Dataset entries:
_ _ _ _ _
-- ==== Sys2Proof/Machine/Arbiter.lean ====
section
/-! DEFINITION. The hinge arbiter: transfers of LC and of the field cores, in one cycle or held (R50 to R57, R545), the
posts that cross the hinge (R580), and the accesses of either side as commands. -/

namespace Sys2Proof.Machine

/-! ### POST and POSTE -/

/-- The oldest entry of core `k`'s port write buffer takes effect (R554). -/
def State.drainOne (s : State) (k : Nat) : State :=
  match (s.core k).wbuf with
  | [] => s
  | (p, w) :: l => (s.modCore k fun c => { c with wbuf := l }).outPort k k p.toNat w

/-- Entries take effect in their order. -/
def State.drain (k : Nat) : Nat → State → State
  | 0, s => s
  | n + 1, s => State.drain k n (s.drainOne k)

/-- The other cores whose buffers may hold entries of the thread that core `k` runs, which ran there before. -/
def State.leftOn (s : State) (k : Nat) : List Nat :=
  (List.range 6).filter fun j => j ≠ k && (s.core k).run.any fun t => (s.core j).leftBy.contains t

/-- Every entry of core `k` takes effect, and those that its thread left on other cores: what an IN, a FENCE and the end of an
item wait for (R554, R556, R572). -/
def State.drainAll (s : State) (k : Nat) : State :=
  let s := (s.leftOn k).foldl (fun s j => State.drain j (s.core j).wbuf.length s) s
  State.drain k (s.core k).wbuf.length s

/-- The words of an item as it becomes visible: the header's LEN, and its TENANCY for a plot (R571). -/
def sealed (t : Nat) (words : List Word) : List Word :=
  match words with
  | [] => []
  | w :: l =>
    header l.length (fieldAt w.toNat 20 10) (if isPlot t then plotOf t else fieldAt w.toNat 16 4) (fieldAt w.toNat 0 16) :: l

/-- LC posts toward a field queue while the field is down (R580). -/
def State.postDark (s : State) (k q : Nat) : Bool := k = 6 && fieldQ q && !s.sys.fieldUp

/-- A post to the queue crosses the hinge (R580). -/
def crosses (k q : Nat) : Bool := if k = 6 then fieldQ q else !fieldQ q

/-- A plot may post to the queue (R512). -/
def postAllowed (t q : Nat) : Bool := !isPlot t || q = 24 + plotOf t || q = 55

def State.setOpen (s : State) (t : Nat) (o : Option OpenItem) : State := s.modTh t fun h => { h with openItem := o }

/-- A word joins the open item `o` of thread `t`; `last` where POSTE posts it (R570 to R573, R580). -/
def State.append (s : State) (k t : Nat) (o : OpenItem) (w : Word) (last : Bool) : State :=
  match o.flushed with
  | some (p, n) =>
    if last || p + n + 1 = 4 then s.flushEnd k t o p (n + 1) else s.setOpen t (some { o with flushed := some (p, n + 1) })
  | none =>
    let words := o.words ++ [w]
    let ends := last || words.length = 4
    if o.dropped || s.postDark k o.q then
      if ends then (s.setOpen t none).modSow fun x => { x with dropped := satInc 65535 x.dropped }
      else s.setOpen t (some { o with words := words, dropped := true })
    else if ends then ((s.drainAll k).setOpen t none).visible o.q (sealed t words)
    else s.setOpen t (some { o with words := words })

/-- DETAIL of WAITSPACE: 0 the depth limit, 1 the store part (R643). DESIGN CHOICE (log 83): 0 where both leave room and the
thread waits behind an earlier claimant alone. -/
def State.lacks (s : State) (q : Nat) : Nat :=
  if (s.que q).limit ≤ s.placeCount q then 0 else if partSize (fieldQ q) ≤ s.used (fieldQ q) then 1 else 0

/-- The thread enters WAITSPACE at its POST (R570, R634). -/
def State.waitSpace (s : State) (k t q : Nat) (w : Word) (last : Bool) : State :=
  let s := if last then s.drainAll k else s
  let s := s.trace k 5 t q (fieldAt w.toNat 20 10) (s.lacks q)
  let s := s.modTh t fun h => { h.settle with st := .waitspace, wait := some { q := q, w := w, last := last } }
  (s.await q (.thread t)).freeCore k

/-- POST and POSTE of word `w` naming queue `q`. -/
def State.post (s : State) (k t q : Nat) (w : Word) (last : Bool) : Did :=
  match (s.th t).openItem with
  | some o => .went (s.append k t o w last)
  | none =>
    let o : OpenItem := { q := q, words := [], flushed := none, dropped := false }
    if !postAllowed t q then .trapped 2 (wordOf (q + 131072))
    else if s.postDark k q || (s.hasRoom q && (s.waiter q).isNone) then .went (s.append k t o w last)
    else .left (s.waitSpace k t q w last)

/-! ### Transfers -/

/-- The port of an access. -/
def Move.port : Move → Nat
  | .read p _ => p
  | .write p _ => p
  | .post q _ _ => q

/-- The word of a read reaches its register: after two delay slots, which count from here, of the thread that runs on its
core; a thread stopped meanwhile has it at once (R57, R504). A read for no register, or for g0, writes none. -/
def State.toReg (s : State) (k t rd : Nat) (v : Word) : State :=
  if rd = 0 then s
  else s.modTh t fun h => if (s.core k).run = some t then h.delay rd v 2 else h.putReg rd v

/-- The instruction that made a transfer has completed: its thread goes on at the next one (R57). -/
def State.completes (s : State) (x : Transfer) : State :=
  if x.ins && (s.th x.tid).st ≠ .idle then s.goPc x.tid (s.th x.tid).pc (nextPc (s.th x.tid).pc) else s

/-- Field reset has been asserted since the transfer was asked for, and its port lies in the field domain (R673). -/
def Transfer.lost (x : Transfer) : Bool := x.dark && fieldPort x.move.port

/-- A transfer moves its word and completes (R53, R54); where field reset has been asserted meanwhile, a read of a field-domain
port gives 0 and a write has no effect (R673). -/
def State.hingeGrant (s : State) (x : Transfer) : State :=
  match x.move with
  | .read p rd =>
    let r := if x.lost then (0#32, s) else s.inPort x.core x.tid p
    (r.2.toReg x.core x.tid rd r.1).completes x
  | .write p w => (if x.lost then s else s.outPort x.core x.tid p w).completes x
  | .post q w last =>
    match (s.granted x.core).post x.core x.tid q w last with
    | .went s => s.completes x
    | .left s => s
    | _ => s

/-- The transfer that a core stalled at has completed, which is an instruction boundary: the stop of its core or of its thread
that waited for one comes about (R57, R65, R614). -/
def State.boundary (s : State) (x : Transfer) : State :=
  if s.stalled x.core then s
  else
    let s := if (s.core x.core).halting then s.expire x.core else s
    if (s.th x.tid).stopping then s.stopNow x.tid x.core else s

/-- A transfer that waited is granted. -/
def State.lateGrant (s : State) (x : Transfer) : State := (s.hingeGrant x).boundary x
_ _ _ _ _
▶ [Problem] Print each entry exactly as it was written.

▶ [Task result]
-- ==== Sys2Proof/Machine/Arbiter.lean ====
section
/-! DEFINITION. The hinge arbiter: transfers of LC and of the field cores, in one cycle or held (R50 to R57, R545), the
posts that cross the hinge (R580), and the accesses of either side as commands. -/

namespace Sys2Proof.Machine

/-! ### POST and POSTE -/

/-- The oldest entry of core `k`'s port write buffer takes effect (R554). -/
def State.drainOne (s : State) (k : Nat) : State :=
  match (s.core k).wbuf with
  | [] => s
  | (p, w) :: l => (s.modCore k fun c => { c with wbuf := l }).outPort k k p.toNat w

/-- Entries take effect in their order. -/
def State.drain (k : Nat) : Nat → State → State
  | 0, s => s
  | n + 1, s => State.drain k n (s.drainOne k)

/-- The other cores whose buffers may hold entries of the thread that core `k` runs, which ran there before. -/
def State.leftOn (s : State) (k : Nat) : List Nat :=
  (List.range 6).filter fun j => j ≠ k && (s.core k).run.any fun t => (s.core j).leftBy.contains t

/-- Every entry of core `k` takes effect, and those that its thread left on other cores: what an IN, a FENCE and the end of an
item wait for (R554, R556, R572). -/
def State.drainAll (s : State) (k : Nat) : State :=
  let s := (s.leftOn k).foldl (fun s j => State.drain j (s.core j).wbuf.length s) s
  State.drain k (s.core k).wbuf.length s

/-- The words of an item as it becomes visible: the header's LEN, and its TENANCY for a plot (R571). -/
def sealed (t : Nat) (words : List Word) : List Word :=
  match words with
  | [] => []
  | w :: l =>
    header l.length (fieldAt w.toNat 20 10) (if isPlot t then plotOf t else fieldAt w.toNat 16 4) (fieldAt w.toNat 0 16) :: l

/-- LC posts toward a field queue while the field is down (R580). -/
def State.postDark (s : State) (k q : Nat) : Bool := k = 6 && fieldQ q && !s.sys.fieldUp

/-- A post to the queue crosses the hinge (R580). -/
def crosses (k q : Nat) : Bool := if k = 6 then fieldQ q else !fieldQ q

/-- A plot may post to the queue (R512). -/
def postAllowed (t q : Nat) : Bool := !isPlot t || q = 24 + plotOf t || q = 55

def State.setOpen (s : State) (t : Nat) (o : Option OpenItem) : State := s.modTh t fun h => { h with openItem := o }

/-- A word joins the open item `o` of thread `t`; `last` where POSTE posts it (R570 to R573, R580). -/
def State.append (s : State) (k t : Nat) (o : OpenItem) (w : Word) (last : Bool) : State :=
  match o.flushed with
  | some (p, n) =>
    if last || p + n + 1 = 4 then s.flushEnd k t o p (n + 1) else s.setOpen t (some { o with flushed := some (p, n + 1) })
  | none =>
    let words := o.words ++ [w]
    let ends := last || words.length = 4
    if o.dropped || s.postDark k o.q then
      if ends then (s.setOpen t none).modSow fun x => { x with dropped := satInc 65535 x.dropped }
      else s.setOpen t (some { o with words := words, dropped := true })
    else if ends then ((s.drainAll k).setOpen t none).visible o.q (sealed t words)
    else s.setOpen t (some { o with words := words })

/-- DETAIL of WAITSPACE: 0 the depth limit, 1 the store part (R643). DESIGN CHOICE (log 83): 0 where both leave room and the
thread waits behind an earlier claimant alone. -/
def State.lacks (s : State) (q : Nat) : Nat :=
  if (s.que q).limit ≤ s.placeCount q then 0 else if partSize (fieldQ q) ≤ s.used (fieldQ q) then 1 else 0

/-- The thread enters WAITSPACE at its POST (R570, R634). -/
def State.waitSpace (s : State) (k t q : Nat) (w : Word) (last : Bool) : State :=
  let s := if last then s.drainAll k else s
  let s := s.trace k 5 t q (fieldAt w.toNat 20 10) (s.lacks q)
  let s := s.modTh t fun h => { h.settle with st := .waitspace, wait := some { q := q, w := w, last := last } }
  (s.await q (.thread t)).freeCore k

/-- POST and POSTE of word `w` naming queue `q`. -/
def State.post (s : State) (k t q : Nat) (w : Word) (last : Bool) : Did :=
  match (s.th t).openItem with
  | some o => .went (s.append k t o w last)
  | none =>
    let o : OpenItem := { q := q, words := [], flushed := none, dropped := false }
    if !postAllowed t q then .trapped 2 (wordOf (q + 131072))
    else if s.postDark k q || (s.hasRoom q && (s.waiter q).isNone) then .went (s.append k t o w last)
    else .left (s.waitSpace k t q w last)

/-! ### Transfers -/

/-- The port of an access. -/
def Move.port : Move → Nat
  | .read p _ => p
  | .write p _ => p
  | .post q _ _ => q

/-- The word of a read reaches its register: after two delay slots, which count from here, of the thread that runs on its
core; a thread stopped meanwhile has it at once (R57, R504). A read for no register, or for g0, writes none. -/
def State.toReg (s : State) (k t rd : Nat) (v : Word) : State :=
  if rd = 0 then s
  else s.modTh t fun h => if (s.core k).run = some t then h.delay rd v 2 else h.putReg rd v

/-- The instruction that made a transfer has completed: its thread goes on at the next one (R57). -/
def State.completes (s : State) (x : Transfer) : State :=
  if x.ins && (s.th x.tid).st ≠ .idle then s.goPc x.tid (s.th x.tid).pc (nextPc (s.th x.tid).pc) else s

/-- Field reset has been asserted since the transfer was asked for, and its port lies in the field domain (R673). -/
def Transfer.lost (x : Transfer) : Bool := x.dark && fieldPort x.move.port

/-- A transfer moves its word and completes (R53, R54); where field reset has been asserted meanwhile, a read of a field-domain
port gives 0 and a write has no effect (R673). -/
def State.hingeGrant (s : State) (x : Transfer) : State :=
  match x.move with
  | .read p rd =>
    let r := if x.lost then (0#32, s) else s.inPort x.core x.tid p
    (r.2.toReg x.core x.tid rd r.1).completes x
  | .write p w => (if x.lost then s else s.outPort x.core x.tid p w).completes x
  | .post q w last =>
    match (s.granted x.core).post x.core x.tid q w last with
    | .went s => s.completes x
    | .left s => s
    | _ => s

/-- The transfer that a core stalled at has completed, which is an instruction boundary: the stop of its core or of its thread
that waited for one comes about (R57, R65, R614). -/
def State.boundary (s : State) (x : Transfer) : State :=
  if s.stalled x.core then s
  else
    let s := if (s.core x.core).halting then s.expire x.core else s
    if (s.th x.tid).stopping then s.stopNow x.tid x.core else s

/-- A transfer that waited is granted. -/
def State.lateGrant (s : State) (x : Transfer) : State := (s.hingeGrant x).boundary x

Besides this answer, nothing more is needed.